I decided to try an incubator this year, having given up hope on my hens’ maternal instincts. A week into the process I was having doubts, like a first time mother, and decided to give my egg candler (a flashlight,) a try. After candling my eggs, I can only say that it was awkward, and I feel like I should have left well enough alone.

I have gone from having twenty one eggs in the incubator to having 19. One of the two I removed turned out to be unfertilized as I suspected. The other one, which I removed because I thought it looked very porous, turned out to have what was probably a viable chick growing inside.

Not only did I destroy a viable egg and kill a one week chicken embryo, but I opened my incubator to do it.

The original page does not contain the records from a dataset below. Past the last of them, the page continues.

-- ==== Sys2Proof/Machine/Journal.lean ====
section
/-!
DEFINITION. Machine/Journal.lean: journal transactions (R857 to R865): the changes they make to the mirrored state, their commit
and their release, and the completion of the requests they carry out (R550, R564).
-/
namespace Sys2Proof.Machine

/-! Sequence windows (R535 to R537). -/

/-- An entry put into a client's window; entries below H − 63 are discarded. -/
def ClientSt.putEntry (x : ClientSt) (e : WinEntry) : ClientSt :=
  let h := max x.high e.seq
  { x with high := h, win := (x.win.filter fun y => y.seq ≠ e.seq ∧ h < y.seq + 64) ++ [e] }

/-- A new sequence becomes H (R536). -/
def ClientSt.raise (x : ClientSt) (seq : Nat) : ClientSt :=
  let h := max x.high seq
  { x with high := h, win := x.win.filter fun y => h < y.seq + 64 }

def Mram.modClient (m : Mram) (c : Client) (f : ClientSt → ClientSt) : Mram := { m with clients := modV m.clients c f }

def Mram.client (m : Mram) (c : Client) : ClientSt := m.clients[c]

/-- A client by its slot number. -/
def clientOf (n : Nat) : Client := ⟨n % 16, Nat.mod_lt _ (by decide)⟩

/-- The withdrawal of a scheduled transaction (R561): its slot is freed, and its entry becomes COMPLETE with CONFLICT. -/
def Mram.withdraw (m : Mram) (jsn detail : Nat) (now : UnitTime) : Mram :=
  match m.slots.find? (fun j => j.jsn = jsn && j.sched) with
  | none => m
  | some j =>
    let m := { m with slots := m.slots.filter fun y => y.jsn ≠ jsn }
    if j.client < 16 then
      m.modClient (clientOf j.client) fun x => { x with win := x.win.map fun e =>
        if e.seq = j.seq ∧ e.st = .scheduled then { e with st := .complete, status := 0x0401, detail := detail, time := now } else e }
    else m

/-- A subscription as one of a list has it, with what that one's stream has carried so far (R569, R571). -/
def Sub.keep (old : List Sub) (y : Sub) : Sub :=
  match old.find? (fun z => z.handle = y.handle && z.stream = y.stream) with
  | some z => { y with first := z.first, sentAt := z.sentAt, cursor := z.cursor, last := z.last }
  | none => y

/-- One change made to the mirrored state of one controller (R858). -/
def Mram.apply (m : Mram) (now : UnitTime) (kind : Nat) : Change → Mram
  | .level c l cmd => { m with hosts := modV m.hosts c fun h =>
      { h with level := l, cmds := if cmd then h.cmds + 1 else h.cmds, shed := kind = 4, rest := kind = 2 } }
  | .pwm c p => { m with hosts := modV m.hosts c fun h => { h with pwm := p, sets := h.sets + 1 } }
  | .loop q ua => { m with loops := setV m.loops q (some ua) }
  | .staging st => { m with staging := st }
  | .config items epoch hash => m.setConfig items epoch hash
  | .lease c l => { m with leases := setV m.leases c l }
  | .entry cl e =>
    m.modClient cl fun x => x.putEntry (if e.st = .scheduled then e else { e with time := now })
  | .keys cl ks => m.modClient cl fun x => { x with keys := ks, keyLost := false }
  | .window cl => m.modClient cl fun x => { x with high := 0, win := [], repSeq := 1, repMir := 1 }
  | .subs cl l => m.modClient cl fun x => { x with subs := l.map (Sub.keep x.subs) }
  | .withdraw jsn detail => m.withdraw jsn detail now
  | .act _ _ => m
  | .address _ _ => m
  | .record r => { m with log := m.log.commit r }
  | .coneClear => { m with cone := { m.cone with entries := [] } }
  | .revoke k => { m with boot := { m.boot with revoked := if k = 0 then setV m.boot.revoked 0 true else setV m.boot.revoked 1 true } }
  | .claims _ _ _ _ _ => m
  | .swap _ _ => m

/-- The change waits for T in a scheduled transaction (R554, R556). -/
def Change.waits : Change → Bool
  | .level _ _ _ => true
  | .pwm _ _ => true
  | .loop _ _ => true
  | _ => false

/-- The changes a commit makes at once: all of them, but those of a scheduled transaction that wait for T. -/
def JSlot.commits (j : JSlot) : List Change := j.changes.filter fun ch => !(j.sched && ch.waits)

/-- The changes that a scheduled transaction makes at T. -/
def JSlot.later (j : JSlot) : List Change := j.changes.filter fun ch => j.sched && ch.waits

def Mram.applyAll (m : Mram) (now : UnitTime) (kind : Nat) (l : List Change) : Mram :=
  l.foldl (fun acc ch => acc.apply now kind ch) m

def Mram.slot (m : Mram) (jsn : Nat) : Option JSlot := m.slots.find? fun j => j.jsn = jsn

def Mram.modSlot (m : Mram) (jsn : Nat) (f : JSlot → JSlot) : Mram :=
  { m with slots := m.slots.map fun j => if j.jsn = jsn then f j else j }

def Mram.freeSlot (m : Mram) (jsn : Nat) : Mram := { m with slots := m.slots.filter fun j => j.jsn ≠ jsn }

/-- A role swap is in progress, so that no transaction is prepared and no request answered (R886). -/
def Mram.swapping (m : Mram) : Bool := m.slots.any fun j => j.kind = 6

/-- The slots of a mask. -/
def maskAny (m : Vector Bool 4) : Bool := m.toList.any id

/-- The cartridges on which channels lie. -/
def maskOfChans (cs : List Ch) : Vector Bool 4 := Vector.ofFn fun k => cs.any fun c => slotOf c = k

/-! Sending. -/

/-- Client slots' current key generation. -/
def ClientSt.current (x : ClientSt) : Option KeyGen := x.keys.find? fun k => k.st = .current

/-- A generation that is not past its 10 s as RETIRING (R530, R579). -/
def KeyGen.live (k : KeyGen) (now : Instant) : Bool := k.st ≠ .retiring || decide (now < k.erase)

/-- The live key of a client under a generation (R526). -/
def Ctlr.key (x : Ctlr) (cl : Client) (gen : Nat) (now : Instant) : Option KeyGen :=
  (x.mram.client cl).keys.find? fun k => k.gen = gen && k.live now

/-- The bootstrap key (R961): the plug's, or the identity copy's when no plug is fitted. -/
def State.bootKey (s : State) (c : Ctl) : Bytes :=
  match s.plug with
  | some p => p.bootKey
  | none => (((s.ctl c).mram.ident).map (·.bootKey)).getD (zeros 32)

/-- Bytes 0 to 23 + L of a packet (R523). -/
def packetHead (flags : Nat) (client : Client) (gen seq opcode status : Nat) (time : UnitTime) (params : Bytes) : Bytes :=
  [0x02] ++ be 1 flags ++ be 1 client.val ++ be 1 gen ++ be 6 seq ++ be 2 opcode ++ be 2 params.length ++ be 2 status ++
  beInt 8 time ++ params

/-- The tag of R528. -/
def tagOf (key head : Bytes) : Bytes := (hmac key head).take 16

/-- The whole packet as it travels. -/
def Packet.bytes (p : Packet) : Bytes :=
  packetHead p.flags p.client p.gen p.seq p.opcode p.status p.time p.params ++ p.tag

/-- The IPv4 datagram that an output of the unit is on the wire (R498, R500, R501, R505, R563): replies and reports leave from port 48720. A report
leaves from UNIT_IP: DEDUCED, log entry 76. -/
def State.datagram (s : State) : Sent → Option Bytes
  | .reply c (.bus b) dst fromUnit p => ((s.ctl c).addr b).map fun a =>
      let src := if fromUnit then a.unit else a.own c
      ipv4Of 17 src dst.ip (udpOf src dst.ip 48720 dst.port p.bytes)
  | .report c b dst p => ((s.ctl c).addr b).map fun a => ipv4Of 17 a.unit dst.ip (udpOf a.unit dst.ip 48720 dst.port p.bytes)
  | .echo _ _ src dst id data => some (ipv4Of 1 src dst (echoOf id data))
  | _ => none

/-- A packet of the unit with its tag under a key. -/
def mkPacket (key : Bytes) (flags : Nat) (client : Client) (gen seq opcode status : Nat) (time : UnitTime) (params : Bytes) : Packet :=
  { flags := flags, client := client, gen := gen, seq := seq, opcode := opcode, status := status, time := time, params := params,
    tag := tagOf key (packetHead flags client gen seq opcode status time params) }

/-- The key under which a reply is tagged: that of its request (R530), or the bootstrap key for a request that passed under it; none once the
generation has been erased. -/
def State.replyKey (s : State) (c : Ctl) (q : Request) : Option Bytes :=
  if q.boot then some (s.bootKey c) else ((s.ctl c).key q.client q.gen s.now).map (·.key)

/-- The reply to a request (R505, R524, R525, R562 to R565). NO_REPLY holds back DONE and ACCEPTED, and a request whose key has been erased gets none. -/
def State.reply (s : State) (c : Ctl) (q : Request) (opcode status : Nat) (time : UnitTime) (params : Bytes) : State :=
  match s.replyKey c q with
  | none => s
  | some key =>
  if q.noReply ∧ (status = 0 ∨ status = 1) then s
  else
    let flags := 1 ||| (b2n (opcode = 0x0102) <<< 1) ||| (b2n q.retrans <<< 3)
    let p := mkPacket key flags q.client q.gen q.seq (opcode ||| 0x8000) status time params
    let o : Sent := .reply c q.via q.src (q.toUnit && (s.ctl c).role = .active) p
    match q.via with
    | .bus b => s.sendOn c b q.src.ip (40 + params.length) o
    | .x50 => s.emit o

/-- Parameters of an error reply other than BUSY and NOT_ACTIVE (R567). -/
def errParams (off chan detail : Nat) : Bytes := be 2 off ++ be 1 chan ++ be 1 detail

/-! Commit and release. -/

/-- What the reply to a completed journaled request holds beyond the present state: filled in by Machine/Replies.lean through the
opcode. -/
abbrev ReplyOf := State → Ctl → Request → WinEntry → Bytes

/-- The window entry of a slot's request. -/
def Ctlr.entryOf (x : Ctlr) (j : JSlot) : WinEntry :=
  (((x.mram.client (clientOf j.client)).win.find? fun e => e.seq = j.seq)).getD
    { seq := j.seq, st := .complete, status := 0, opcode := j.opcode, jour := true, time := j.commitAt, digest := 0 }

/-- A host turns a shed channel on while an overload persists: shedding resumes 1 s later (R146). -/
def State.noteShed (s : State) (c : Ctl) (l : List Change) : State :=
  let m := (s.ctl c).mram
  let back := l.any fun ch => match ch with
    | .level k lvl true => (m.hosts[k]).shed && lvl.isOn
    | _ => false
  let above := s.cool.unitOver.isSome || s.cool.feedOver.toList.any (·.isSome)
  if (s.ctl c).role = .active ∧ back ∧ above then s.modCool fun x => { x with shedResume := some (s.now + sec) } else s

/-- A pair or a speed input whose items differ between two configurations (R402, R471). -/
def itemsDiffer (a b : Items) (ids : List Nat) (ix : Nat) : Bool := ids.any fun id => a.val id ix ≠ b.val id ix

/-- A speed input that restarts in IDLE (R471); its edges and its TACH_LOST alarm stay (R478). -/
def Tach.restart (x : Tach) (now : Instant) : Tach :=
  { x with st := .idle, spinAt := now, lowSince := none, goodSince := none, sigSum := 0, sigCnt := 0 }

/-- What a commit of the ACTIVE controller restarts: an input whose binding or thresholds change is IDLE (R471), and a pair whose
TWIN changes starts afresh (R386). -/
def State.noteConfig (s : State) (c : Ctl) (l : List Change) : State :=
  let old := (s.ctl c).mram.items
  l.foldl (fun s ch => match ch with
    | .config new _ _ =>
      if (s.ctl c).role = .active then
        let s := overList allQuads (fun q s =>
          if itemsDiffer old new [0x0401, 0x0403, 0x0405, 0x0406] (q.val + 1) then s.modTach q (·.restart s.now) else s) s
        overList allPairs (fun p s => if itemsDiffer old new [0x0201] (p.val + 1) then s.setTwin p {} else s) s
      else s
    | _ => s) s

I might have disturbed the development of my other eggs just by handling each one of them and turning them around to try to see better what was inside.

All the eggs are brown which, I read, makes them harder to see through than white eggs. I just really wasn’t sure what I was looking at, but I divided my remaining eggs into two groups. One group is of eggs that I thought might be developing nicely, of which I have nine. The other group of ten eggs looked very porous to me, so I thought that maybe they weren’t doing so well. But now I’m really not sure what to think.

I decided to just keep my incubator closed until the three day countdown, when I am supposed to remove them from the egg turner. I will probably mark one group at that time, just to find out if the truth approximates my suspicions.